O presidente da Rússia, Vladimir Putin, cumpriu a ameaça feita promulgou ontem a lei que proíbe a adoção de crianças russas por cidadãos americanos. A medida é considerada uma das mais hostis adotadas por Moscou contra os EUA desde o fim da Guerra Fria. O texto foi aprovado pelo Parlamento russo em resposta à "lista Magnitski", uma lei adotada pelo Congresso americano e promulgada este mês pelo presidente Barack Obama.

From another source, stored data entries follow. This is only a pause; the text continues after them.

/-- What the card takes from a command depends only on what it has kept, and on its addressing mode. -/
theorem Moved.receives {s t : State} (h : Moved s t) (c : Sent) :
    (cardReceives c t.card).addr = (cardReceives c s.card).addr ∧
      (cardReceives c t.card).eraseFirst = (cardReceives c s.card).eraseFirst ∧
      (cardReceives c t.card).eraseLast = (cardReceives c s.card).eraseLast ∧
      (cardReceives c t.card).preErase = (cardReceives c s.card).preErase := by
  unfold cardReceives
  rw [h.byBlock]
  split <;> simp only [h.addr, h.eraseFirst, h.eraseLast, h.preErase, and_self]

/-- Moves before the send, the send, and moves after it. -/
theorem issued_of {idx : BitVec 6} {arg : Word} {kind : Kind} {s a b c : State} {r : Res Fields} (h1 : Moved s a)
    (h2 : SendFrame idx arg kind a b) (h3 : Moved b c) (hs : c.bc.sta &&& mStatic = 0#32) :
    Issued idx arg kind s { c with app := prefixOf idx r } r := by
  have hsent : sentAs idx arg kind a = sentAs idx arg kind s := sentAs_eq h1.seq h1.app _ _ _
  have hopen : openRange idx arg a = openRange idx arg s := h1.openRange idx arg
  obtain ⟨g1, g2, g3, g4⟩ := h1.receives (sentAs idx arg kind s)
  have hdma : b.bc.dma = a.bc.dma := by rw [h2.bc]
  have hcmd : b.bc.cmd = sentAs idx arg kind a := by rw [h2.bc]
  have hbd : b.bc.dma = none ∨ b.bc.dma = s.bc.dma := by rw [hdma]; exact h1.dma
  have hcd : c.bc.dma = none ∨ c.bc.dma = s.bc.dma := by
    rcases h3.dma with e | e
    · exact .inl e
    · rw [e]; exact hbd
  have hb (P : Dma → Prop) (h : ∀ d, s.bc.dma = some d → P d) : ∀ d, b.bc.dma = some d → P d := by
    intro d hd
    rcases hbd with e | e
    · simp [e] at hd
    · exact h d (e ▸ hd)
  exact
    { desc := h3.desc.trans (h2.desc.trans h1.desc)
      neg := h3.neg.trans (h2.neg.trans h1.neg)
      seq := h3.seq.trans (h2.seq.trans h1.seq)
      host := h3.host.trans (h2.host.trans h1.host)
      log := h3.log.trans (h2.log.trans h1.log)
      cfg := h3.cfg.trans (h2.cfg.trans h1.cfg)
      cmdResult := h3.cmdResult.trans (h2.cmdResult.trans h1.cmdResult)
      inbox := h3.inbox.trans ((congrArg Inputs.inbox h2.inp).trans h1.inbox)
      multi := h3.multi.trans ((congrArg Transfer.multi h2.xfer).trans h1.multi)
      app := rfl
      wire := by show c.wire = _; rw [h3.wire, h2.wire, h1.wire, hsent]
      cmd := by show c.bc.cmd = _; rw [h3.cmd, hcmd, hsent]
      div := h3.div.trans ((congrArg Bc.div h2.bc).trans h1.div)
      width := h3.width.trans ((congrArg Bc.width h2.bc).trans h1.width)
      static := hs
      addr := by
        show c.card.addr = _
        rw [h3.addr, h2.cardPart (·.addr) (fun _ _ => rfl), hsent]
        exact g1
      eraseFirst := by
        show c.card.eraseFirst = _
        rw [h3.eraseFirst, h2.cardPart (·.eraseFirst) (fun _ _ => rfl), hsent]
        exact g2
      eraseLast := by
        show c.card.eraseLast = _
        rw [h3.eraseLast, h2.cardPart (·.eraseLast) (fun _ _ => rfl), hsent]
        exact g3
      preErase := by
        show c.card.preErase = _
        rw [h3.preErase, h2.cardPart (·.preErase) (fun _ _ => rfl), hsent]
        exact g4
      byBlock := by
        show c.card.byBlock = _
        rw [h3.byBlock, h2.cardPart (·.byBlock) (fun _ _ => rfl), cardReceives_frame]
        exact h1.byBlock
      mmc := by
        show c.card.mmc = _
        rw [h3.mmc, h2.cardPart (·.mmc) (fun _ _ => rfl), cardReceives_frame]
        exact h1.mmc
      csd := by
        show c.card.csd = _
        rw [h3.csd, h2.cardPart (·.csd) (fun _ _ => rfl), cardReceives_frame]
        exact h1.csd
      dma := hcd
      mask := by
        show c.bc.mask = _ ∨ c.bc.mask = _
        rcases h3.mask with e | e
        · exact .inl e
        · rw [e, congrArg Bc.mask h2.bc]; exact h1.mask
      mem := fun h => (h3.mem (hb _ h)).trans (h2.mem.trans (h1.mem h))
      memOutside := fun x h => (h3.memOutside x (hb _ h)).trans ((congrArg (Memory.read · x) h2.mem).trans (h1.memOutside x h))
      memKey := fun k hk => by
        rcases h3.memKey k hk with hk | ⟨d, hd, hk⟩
        · exact h1.memKey k (h2.mem ▸ hk)
        · rcases hbd with e | e
          · simp [e] at hd
          · exact .inr ⟨d, e ▸ hd, hk⟩
      memWf := fun h => h3.memWf (h2.mem ▸ h1.memWf h)
      cardMem := fun h he => (h3.cardMem (hb _ h)).trans ((h2.cardMem (by rw [hopen]; exact he)).trans (h1.cardMem h))
      cardOpen := fun hd x hx => by
        have hs : ∀ d, s.bc.dma = some d → d.dir = .rx := by simp [hd]
        show c.card.mem.read x = _
        rw [h3.cardMem (hb _ hs), h2.cardOutside x (by rw [hopen]; exact hx), h1.cardMem hs]
      cardOutside := fun he hr x hx => by
        show c.card.mem.read x = _
        have hba : b.card.addr = s.card.addr := by
          have := h2.cardPart (·.addr) (fun _ _ => rfl)
          rw [hsent, hr] at this
          rw [this, h1.addr]
        rw [h3.cardOutside x, h2.cardMem (by rw [hopen]; exact he), h1.cardOutside x hx]
        rw [hba]
        exact hb _ hx
      cardWf := fun h => h3.cardWf (h2.cardWf (h1.cardWf h))
      free := fun hd he => by
        have hbn : b.bc.dma = none := by rcases hbd with e | e <;> simp [e, hd]
        exact (h3.free hbn).trans ((h2.free (by rw [hopen]; exact he)).trans (h1.free hd))
      reserved := fun h => h3.reserved <| by
        rw [congrArg Bc.sta h2.bc, BitVec.extractLsb'_or, h1.reserved h]
        decide }

/-- Everything the Command Issuer can do. -/
theorem issueCmd_issued (idx : BitVec 6) (arg : Word) (kind : Kind) (s : State) :
    Issued idx arg kind s (issueCmd idx arg kind s).1 (issueCmd idx arg kind s).2 := by
  unfold issueCmd
  exact issued_of ((moved_clear s).trans (moved_sync _)) (send_frame idx arg kind _)
    ((moved_waitFor _ _ _).trans (moved_clear _)) (clear_static _)

/-! ## A prompt answer -/

/-- The four words a prompt answer to a command sent at this state carries. -/
def answerAt (idx : BitVec 6) (arg : Word) (kind : Kind) (a : Answer) (w : Word × Word × Word × Word) (s : State) :
    Word × Word × Word × Word :=
  answerWords (sentAs idx arg kind s) a s.card w

/-- The state in which a prompt answer leaves the machine, before the decoded flags are cleared. -/
def answeredAt (idx : BitVec 6) (arg : Word) (kind : Kind) (a : Answer) (rc : BitVec 6) (w : Word × Word × Word × Word)
    (r : List (List Ev)) (s : State) : State :=
  let t := bcSend idx arg kind (bcClearStatic s)
  setSched r
    { t with
      bc := respondBc a rc (answerAt idx arg kind a w s) t.bc
      card := cardAnswers (sentAs idx arg kind s) a (answerAt idx arg kind a w s).1 t.card }

theorem hasFlag_cmdact (w : Word) : hasFlag (w ||| mCmdact) mCmdact = true := by
  rw [hasFlag_or]
  have : hasFlag mCmdact mCmdact = true := by decide
  rw [this, Bool.or_true]

theorem spoilOnCard_setSched (c : Sent) (r : List (List Ev)) (s : State) :
    spoilOnCard c (setSched r s) = setSched r (spoilOnCard c s) := by
  unfold spoilOnCard
  show (if (spoiledRange c s.card).2 = 0 then _ else _) = _
  dsimp only
  split <;> rfl

theorem bcSend_setSched (idx : BitVec 6) (arg : Word) (kind : Kind) (r : List (List Ev)) (s : State) :
    bcSend idx arg kind (setSched r s) = setSched r (bcSend idx arg kind s) := by
  unfold bcSend
  dsimp only
  rw [spoilOnCard_setSched]
  rfl

theorem bcSend_inp (idx : BitVec 6) (arg : Word) (kind : Kind) (s : State) : (bcSend idx arg kind s).inp = s.inp :=
  (send_frame idx arg kind s).inp

/-- What the card answers depends on its state, its CSD and its addressing mode, not on the rest of it. -/
theorem answerWords_congr {k k' : Card} (hs : k'.state = k.state) (hc : k'.csd = k.csd) (hb : k'.byBlock = k.byBlock) (c : Sent)
    (a : Answer) (w : Word × Word × Word × Word) : answerWords c a k' w = answerWords c a k w := by
  unfold answerWords readsCsd
  rw [hs, hc, hb]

MOSCOU, O Estado de S.Paulo

29 de dezembro de 2012 | 02h05

A lei americana proíbe o ingresso nos EUA de dirigentes russos supostamente envolvidos na morte, durante sua detenção em 2009, do jurista Serguei Magnitski ou em outras violações dos direitos humanos.

Os EUA deploraram a adoção da medida por meio de um comunicado do porta-voz do Departamento de Estado, Patrick Ventrell. "Lamentamos profundamente a aprovação de uma lei que acaba com as adoções entre os EUA e a Rússia", disse Ventrell. Ele acusou Moscou de ter adotado a medida por motivação política.

A nova lei russa leva o nome de Dima Iakovlev, um menino russo adotado nos EUA em 2008, que morreu depois que seu pai adotivo o esqueceu em um automóvel quando fazia muito calor.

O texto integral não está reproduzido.